From a practical point of view, this meant regular trips to the farm from Pretoria in his trusty old Merc or one of his sturdy trucks or bakkies with his loyal and beloved staffie Baloo constantly at his side; checking on the work; positioning out where or what the builders needed to do; driving back home following this before returning to the farm, sometimes just a few days later to check on progress. As the farm is “off the beaten track,” logistics proved to be a nightmare. For example, building materials and the likes had to be transported either from Harrismith (the nearest large town) or from Pretoria with the last part of the journey ending with a 12-Kilometre stretch of narrow, gravel district road which, at times, proved to be rather a challenge to say the least.

This building period was also a difficult and extremely challenging time for the builders who, having undertaken certain work as agreed upon would, on the occasion of Dave’s next visit, be instructed to alter something, such as a door or window that needed to be moved to another position. The most important thing, however, is that, in the end, it turned out to be very beautiful, with just the right ambience for a Lodge in an area of historical importance. It has the feel of a Colonial building, especially furnished with some beautiful antiques, but steeped in history with Retief’s Pass and Retief cliff nearby.

For some time Dave’s nephew, Judson, assisted with the building of the Lodge, as did his brother-in-law, Len Warburton (Jud’s father), making it quite a family affair.

Having completed the Lodge, which he called “Vergezient” due to the extensive views, he set about altering and improving the Barnhouse into accommodation suitable for Retreat groups as well as being a gathering place for family and friends.

Of course, given that Dave resided and ran a business in Pretoria, it was necessary for him to put staff in place to run the establishment consisting of the Lodge and the Barnhouse which, in itself, provided quite a challenge because of the distance separating them. The use, and convenience, of modern technology proved essential at this time.

Dave was one of those people whose plans never ceased – no sooner was something completed, he was ready to alter or extend it.
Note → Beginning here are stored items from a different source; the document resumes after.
-- ==== Sys2Proof/Machine/Images.lean ====
section
/-! DEFINITION. Block images (R392): register blocks mirrored as domains of the object dictionary. -/

namespace Sys2Proof.Machine

/-- A block image: the register address of its byte 0 and its length. -/
structure Image where
  base : Nat
  len : Nat
  deriving DecidableEq, Repr

/-- R18, R392: the image that entry `idx` holds in variant `v`; each reaches to its block's last register with an RW field. -/
def imageOf (v : Variant) (idx : Nat) : Option Image :=
  let d := if v.isX2 then 2 else 1
  if 0x3000 ≤ idx ∧ idx < 0x3000 + d then some { base := sieB (idx - 0x3000), len := 0x6000 }
  else if 0x3010 ≤ idx ∧ idx < 0x3010 + d then some { base := camB (idx - 0x3010), len := 0x300 }
  else if idx = 0x3020 then some { base := creB 0 + 0x100, len := 0x400 }
  else if idx = 0x3030 then some { base := hcB, len := 0x200 }
  else if idx = 0x4000 then some { base := timeB 0, len := 0x34 }
  else if 0x4010 ≤ idx ∧ idx < 0x4010 + 8 * d then some { base := ethB (idx - 0x4010), len := 0x24 }
  else if 0x4020 ≤ idx ∧ idx < 0x4020 + d then some { base := swB (idx - 0x4020), len := 0x10000 }
  else if 0x4028 ≤ idx ∧ idx < 0x4028 + d then some { base := mirrB (idx - 0x4028), len := 0x40 }
  else if 0x4030 ≤ idx ∧ idx < 0x4030 + d then some { base := egrdB (idx - 0x4030) + 0x100, len := 0x40 }
  else none

/-- The indices of the images. -/
def imageIndices (v : Variant) : List Nat :=
  ((List.range 2).map (0x3000 + ·) ++ (List.range 2).map (0x3010 + ·) ++ [0x3020, 0x3030, 0x4000] ++ (List.range 16).map (0x4010 + ·)
    ++ (List.range 2).map (0x4020 + ·) ++ (List.range 2).map (0x4028 + ·) ++ (List.range 2).map (0x4030 + ·)).filter
      (fun i => (imageOf v i).isSome)

/-- The mapped words of an image, ascending. -/
def Image.words (m : Image) (v : Variant) : List (Nat × RegLoc) :=
  (List.range (m.len / 4)).filterMap (fun i => (mappedReg v (m.base + 4 * i)).map (fun l => (m.base + 4 * i, l)))

/-- The current bytes of an image. -/
def State.imageRead (s : State) (m : Image) : List Byte :=
  ((List.range (m.len / 4)).map (fun i =>
    match mappedReg s.bus.variant (m.base + 4 * i) with
    | some l => leBytes 4 (s.readValue l (m.base + 4 * i))
    | none => zeros 4)).flatten

/-- R392: the word is one that its chapter does not let the present state write. -/
def State.wordLocked (s : State) (l : RegLoc) : Bool :=
  match l.block with
  | .egrd => decide (s.sd.state ≠ .config)
  | .eth => decide (0x14 ≤ l.row.off ∧ l.row.off ≤ 0x1C) && !s.calWritable
  | .cre => !s.calWritable
  | .hc => decide (l.row.off = 8 ∨ l.row.off = 0x10) && s.bus.flag hcB 1
  | .sie => decide (l.row.off = 0x50 ∨ l.row.off = 0x58) && s.bus.flag (sieB l.inst) 0
  | _ => false

/-- The word of an image that lies at register address `a`. -/
def Image.word (m : Image) (data : List Byte) (a : Nat) : Nat := fld data (a - m.base) 4

/-- R392: the image changes a field that the present state does not let be written. -/
def State.imageRefused (s : State) (m : Image) (data : List Byte) : Bool :=
  (m.words s.bus.variant).any (fun x =>
    s.wordLocked x.2 && decide ((m.word data x.1 ^^^ s.readValue x.2 x.1) &&& x.2.rwMask ≠ 0))

/-- R392: one word of an image written: its RW fields alone; a 64-bit register takes both halves at its lower word. -/
def State.imageWord (s : State) (m : Image) (data : List Byte) (now : Nat) (x : Nat × RegLoc) : State :=
  let v := m.word data x.1 &&& x.2.rwMask
  if x.2.row.rw = 0 ∨ x.2.upper = true then s
  else if x.2.row.wide then s.writeLower x.2 x.1 v now (some (m.word data (x.1 + 4) &&& ({ x.2 with upper := true } : RegLoc).rwMask))
  else if x.2.rwMask = 0 then s
  else s.writeReg x.2 x.1 v now

/-- R392: an image written, in ascending offset. -/
def State.imageWrite (s : State) (m : Image) (data : List Byte) (now : Nat) : State :=
  (m.words s.bus.variant).foldl (fun s x => s.imageWord m data now x) s

end Sys2Proof.Machine
end

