-- ==== Sys2Proof/Safety.lean ====
section
/-! DEFINITION. What claims call a sound state and a safe run. -/

namespace Sys2Proof.Machine

/-- The register file is canonical: addresses rising, no word listed at its reset value. -/
def RegFile.wf (l : RegFile) : Bool := scanon (fun a => regReset a) none l

/-- Every memory and the register file are canonical, so that equal contents are equal data. -/
def Bus.wf (b : Bus) : Bool := Mem.wf b.mem && Mem.wf b.host0 && Mem.wf b.host1 && RegFile.wf b.regs

/-- R346: the outputs are energised only in RUN, with no safe state latched. -/
def State.outputsSound (s : State) : Prop := (s.sd.safeA = true ∨ s.sd.safeB = true) → s.sd.state = .run ∧ s.sd.latched = false

/-- R342, R347: both outputs low. -/
def State.deEnergised (s : State) : Prop := s.sd.safeA = false ∧ s.sd.safeB = false

/-- R407, R452, R456: start-up has stopped in BOOT with a BOOT_CODE, the main dies are held in reset, the outputs are low. -/
def State.stoppedInBoot (s : State) : Prop :=
  s.sd.state = .boot ∧ s.plat.bootStopped = true ∧ s.plat.mainHeld = true ∧ s.deEnergised

/-- No step of the run from `s` by the commands `cs` stops it, and every state on the way is sound. -/
def State.safeRun (s : State) : List Instr → Prop
  | [] => s.outputsSound
  | c :: cs =>
    s.outputsSound ∧ match exec c s with
      | .next t => t.safeRun cs
      | .fault _ => False
      | .refused _ => False

end Sys2Proof.Machine
end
Sadly he passed away in January 2014, aged 65, after a long and brave fight against cancer. Apart from Management changes in the running of the Lodge and Barnhouse, no further changes to the buildings have been made apart from general on-going maintenance being performed.

Dave’s family decided that his final resting place, together with that of his beloved Baloo, would be on his beloved farm so they scattered their ashes from the summit of Heldersig, one of the trails incorporating the highest point of the farm from where a 360° view of the Drakensberg and valleys below and the red sandstone koppies of the Free State too can be seen. Quite beautiful.